Your objective
Go through the entries below and work out how many lines include "State"; give only that number.

━━━━━━

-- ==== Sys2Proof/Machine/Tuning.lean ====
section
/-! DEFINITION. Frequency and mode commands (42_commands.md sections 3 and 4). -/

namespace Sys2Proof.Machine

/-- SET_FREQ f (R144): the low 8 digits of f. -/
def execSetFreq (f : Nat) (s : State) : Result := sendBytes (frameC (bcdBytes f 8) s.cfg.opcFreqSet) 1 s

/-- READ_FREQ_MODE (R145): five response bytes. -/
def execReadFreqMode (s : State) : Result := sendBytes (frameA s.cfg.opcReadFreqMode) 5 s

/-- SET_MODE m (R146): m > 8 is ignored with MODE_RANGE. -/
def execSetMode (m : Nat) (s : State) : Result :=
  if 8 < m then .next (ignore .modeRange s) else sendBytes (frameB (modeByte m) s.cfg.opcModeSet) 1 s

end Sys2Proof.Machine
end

━━━━━━

Response below
3